Time-series Generative Adversarial Networks: Difference between revisions

Revision as of 23:24, 1 December 2020

Presented By

Govind Sharma (20817244)

Introduction

A time-series model should not only be good at learning the overall distribution of temporal features within different time points, but it should also be good at capturing the dynamic relationship between the temporal variables across time.

The popular autoregressive approach in time-series or sequence analysis is generally focused on minimizing the error involved in multi-step sampling improving the temporal dynamics of data. In this approach, the distribution of sequences is broken down into a product of conditional probabilities. The deterministic nature of this approach works well for forecasting but it is not very promising in a generative setup.

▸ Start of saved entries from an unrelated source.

-- ==== Sys2Proof/Machine/Answers.lean ====
section
/-! DEFINITION. What the commands answer, by field name: the reports of WINDOW_INFO, BAY_INFO, STATUS and RESUME and the
smaller answers. Chapter 12 gives byte layouts for some of them only; the bytes of the others are a free value
(Sys2Proof/Config/Free.lean). -/

namespace Sys2Proof.Machine

open Sys2Proof

/-- One window's whole record as WINDOW_INFO reports it (R16, R127). -/
structure WindowReport where
  index : Fin 16
  st : WindowState
  layout : Layout
  length : Nat
  unit : Option Nat
  ppRight : Right
  dpRight : Right
  lazyAttr : Bool
  patrolAttr : Bool
  wakesAttr : Bool
  label : Option (List Byte)
  inFlight : Nat
  lost : Option Side
  cursor : Option Nat
  patrol : Option PatrolRecord
  interval : Nat
  members : List Member
  deriving DecidableEq, Repr, Inhabited

/-- One line of the window list on the PP and the MP (R16). -/
structure WindowLine where
  index : Fin 16
  st : WindowState
  layout : Layout
  length : Nat
  ppRight : Right
  dpRight : Right
  label : Option (List Byte)
  deriving DecidableEq, Repr, Inhabited

/-- One line of the window list on the DP (R16). -/
structure DpWindowLine where
  index : Fin 16
  layout : Layout
  length : Nat
  dpRight : Right
  label : Option (List Byte)
  deriving DecidableEq, Repr, Inhabited

/-- What BAY_INFO says is in flight (R67). -/
inductive InFlightReport where
  | nothing
  | op (kind : ReqKind) (origin : Origin)
  | spinUp | goStandby | identify | healthRead
  deriving DecidableEq, Repr, Inhabited

/-- The answer of BAY_INFO (R67), with the profile as recorded (R91). -/
structure BayReport where
  present : Bool
  power : Power
  waitingFrom : Option WaitFrom
  link : Link
  retrain : Nat
  startAfterStop : Bool
  serviceHold : Bool
  identity : Option Identity
  health : Option Health
  queued : Nat
  inFlight : InFlightReport
  firstError : Option FirstError
  errorCount : Nat
  profile : BayProfile
  deriving DecidableEq, Repr, Inhabited

/-- The router's and pool's figures (R45). -/
structure PoolReport where
  ppCount : Nat
  dpCount : Nat
  freeSlots : Nat
  requestSlots : Nat
  engineSlots : Nat
  slotWaitLength : Nat
  headNeed : Nat
  roomWaits : List Nat
  deriving DecidableEq, Repr, Inhabited

/-- The power controller's figures (R91). -/
structure PowerReport where
  budget : Nat
  bLow : Nat
  lowAsserted : Bool
  bEff : Nat
  committed : Nat
  headroom : Nat
  startQueue : List StartEntry
  headDelta : Int
  spRail : Bool
  tSpRunning : Bool
  idle : List Nat
  quiet : List Bool
  spProfile : SpProfile
  deriving DecidableEq, Repr, Inhabited

/-- The copy engine's figures of one MIRROR window (R113). -/
structure MirrorLine where
  index : Fin 16
  rebuildChunk : Nat
  orphaned : Nat
  unreadable : Nat
  lastUnreadable : Option Nat
  unrepairable : Nat
  deriving DecidableEq, Repr, Inhabited

/-- The patrol timer and due flag of one window (R127). -/
structure PatrolLine where
  index : Fin 16
  timer : Nat
  due : Bool
  deriving DecidableEq, Repr, Inhabited

/-- The copy engine's state (R113, R127). -/
structure EngineReport where
  logCount : Nat
  above : Bool
  log : List LogEntry
  repairs : List RepairEntry
  chunk : Option Chunk
  mirrors : List MirrorLine
  patrols : List PatrolLine
  deriving DecidableEq, Repr, Inhabited

/-- The box record (R145). -/
structure BoxReport where
  st : Option BoxState
  phase : Option DrainPhase
  target : Option SleepTarget
  grace : Option Nat
  resume : ResumeRecord
  spEntryWaiting : Bool
  resumeCount : Option Nat
  cycled : Bool
  noResume : Bool
  phyPath : PhyPath
  phyPowered : Bool
  rxOn : Bool
  settings : BoxSettings
  deriving DecidableEq, Repr, Inhabited

/-- One held frame as STATUS reports it (R161). -/
structure HeldLine where
  source : Option (Fin 24)
  length : Nat
  time : Nat
  inTransfer : Bool
  deriving DecidableEq, Repr, Inhabited

/-- The wake matcher's state (R161). -/
structure MatcherReport where
  station : Option Address
  groups : List (Option Address)
  summons : Bool
  table : List (Option WakeEntry)
  summonsHits : Nat
  summonsLast : Option Nat
  held : List HeldLine
  checkErrors : Nat
  shortFrames : Nat
  longFrames : Nat
  unmatched : Nat
  lostFrames : Nat
  deriving DecidableEq, Repr, Inhabited

/-- The box clock's state (R172). -/
structure ClockReport where
  counter : Nat
  valid : Bool
  alarms : List Alarm
  deriving DecidableEq, Repr, Inhabited

/-- The words of the processor port's window (section 10.1). -/
inductive PpWord where
  | submissionBase | submissionSize | completionBase | completionSize
  | ringStart | tailNotice | headNotice | noticeSet | interruptMask | portStatus
  deriving DecidableEq, Repr, Inhabited

/-- What a read of a word of the window gives (section 10.1): a number, a word of bits (R204), or the set-up state with the
notice errors. Chapter 12 gives the port status word no layout, so its two items stand by name. -/
inductive PpWordValue where
  | number (n : Nat)
  | bits (w : Word16)
  | status (setup : SetupState) (noticeErrors : Nat)
  deriving DecidableEq, Repr, Inhabited

/-- The state of both ports (R187). -/
structure PortsReport where
  setup : SetupState
  subSize : Nat
  compSize : Nat
  tail : Nat
  fetchPos : Nat
  head : Nat
  compPos : Nat
  phase : Bool
  owed : Nat
  listLength : Nat
  compIntOff : Bool
  masked : List Notice
  noticeErrors : Nat
  attached : Bool
  out : OutState
  remaining : Nat
  dpOwed : Nat
  sendLength : Nat
  attachPending : Bool
  framing : Nat
  deriving DecidableEq, Repr, Inhabited

/-- The management port's and the loader's figures (R193). -/
structure ManagementReport where
  mode : MpMode
  overruns : Nat
  notices : List Notice
  bootMode : BootMode
  configPresent : Bool
  loader : LoaderState
  result : LoadResult
  cfgBad : Bool
  statusCode : Nat
  deriving DecidableEq, Repr, Inhabited

/-- The answer of STATUS: the state of every block (R45, R91, R113, R127, R145, R161, R172, R187, R193). -/
structure StatusReport where
  pool : PoolReport
  power : PowerReport
  engine : EngineReport
  box : BoxReport
  matcher : MatcherReport
  clock : ClockReport
  ports : PortsReport
  management : ManagementReport
  deriving DecidableEq, Repr, Inhabited

/-- The answers of the commands. -/
inductive Answer where
  /-- An empty answer. -/
  | nothing
  /-- WINDOW_INFO of one window in use. -/
  | window (w : WindowReport)
  /-- WINDOW_INFO of a FREE window: state FREE, every other field absent. -/
  | windowFree (index : Fin 16)
  /-- The window list of the PP and the MP. -/
  | windowList (l : List WindowLine)
  /-- The window list of the DP. -/
  | dpWindowList (l : List DpWindowLine)
  | bay (b : BayReport)
  | status (r : StatusReport)
  /-- The resume record RESUME carries (R140). -/
  | resume (r : ResumeRecord)
  /-- The health BAY_QUERY carries, or its absence (R70). -/
  | health (h : Option Health)
  /-- ALARM_SET: the id, and the alarm's time where it stands in the list (R167). -/
  | alarmSet (id : Fin 8) (time : Option Nat)
  /-- ALARM_CLEAR: the number removed (R168). -/
  | alarmsCleared (n : Nat)
  /-- FRAME_FETCH: length, source, arrival time, frames still held (R156). -/
  | frame (length : Nat) (source : Option (Fin 24)) (time still : Nat)
  /-- FRAME_FETCH refused RANGE: the length of the oldest held frame (R156). -/
  | frameRange (length : Nat)
  /-- A block request's failing window offset (R25, R41). -/
  | failing (offset : Nat)
  /-- CONFIG_LOAD and CONFIG_SAVE: the load result (R205). -/
  | load (r : LoadResult)
  deriving DecidableEq, Repr, Inhabited

end Sys2Proof.Machine
end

The GAN approach when applied on time-series directly simply tries to learn [math]\displaystyle{ p(X|t) }[/math] using generator and discriminator setup but this fails to leverage the prior probabilities like in the case of the autoregressive case.

This paper proposes a novel GAN architecture that combines the two approaches (unsupervised GANs and supervised autoregressive) that allow a generative model to have the ability to preserve temporal dynamics along with learning the overall distribution. This mechanism has been termed as Time-series Generative Adversarial Network or TimeGAN. To incorporate supervised learning of data into the GAN architecture, this approach makes use of an embedding network that provides a reversible mapping between the temporal features and their latent representations. The key insight of this paper is that the embedding network is trained in parallel with the generator/discriminator network.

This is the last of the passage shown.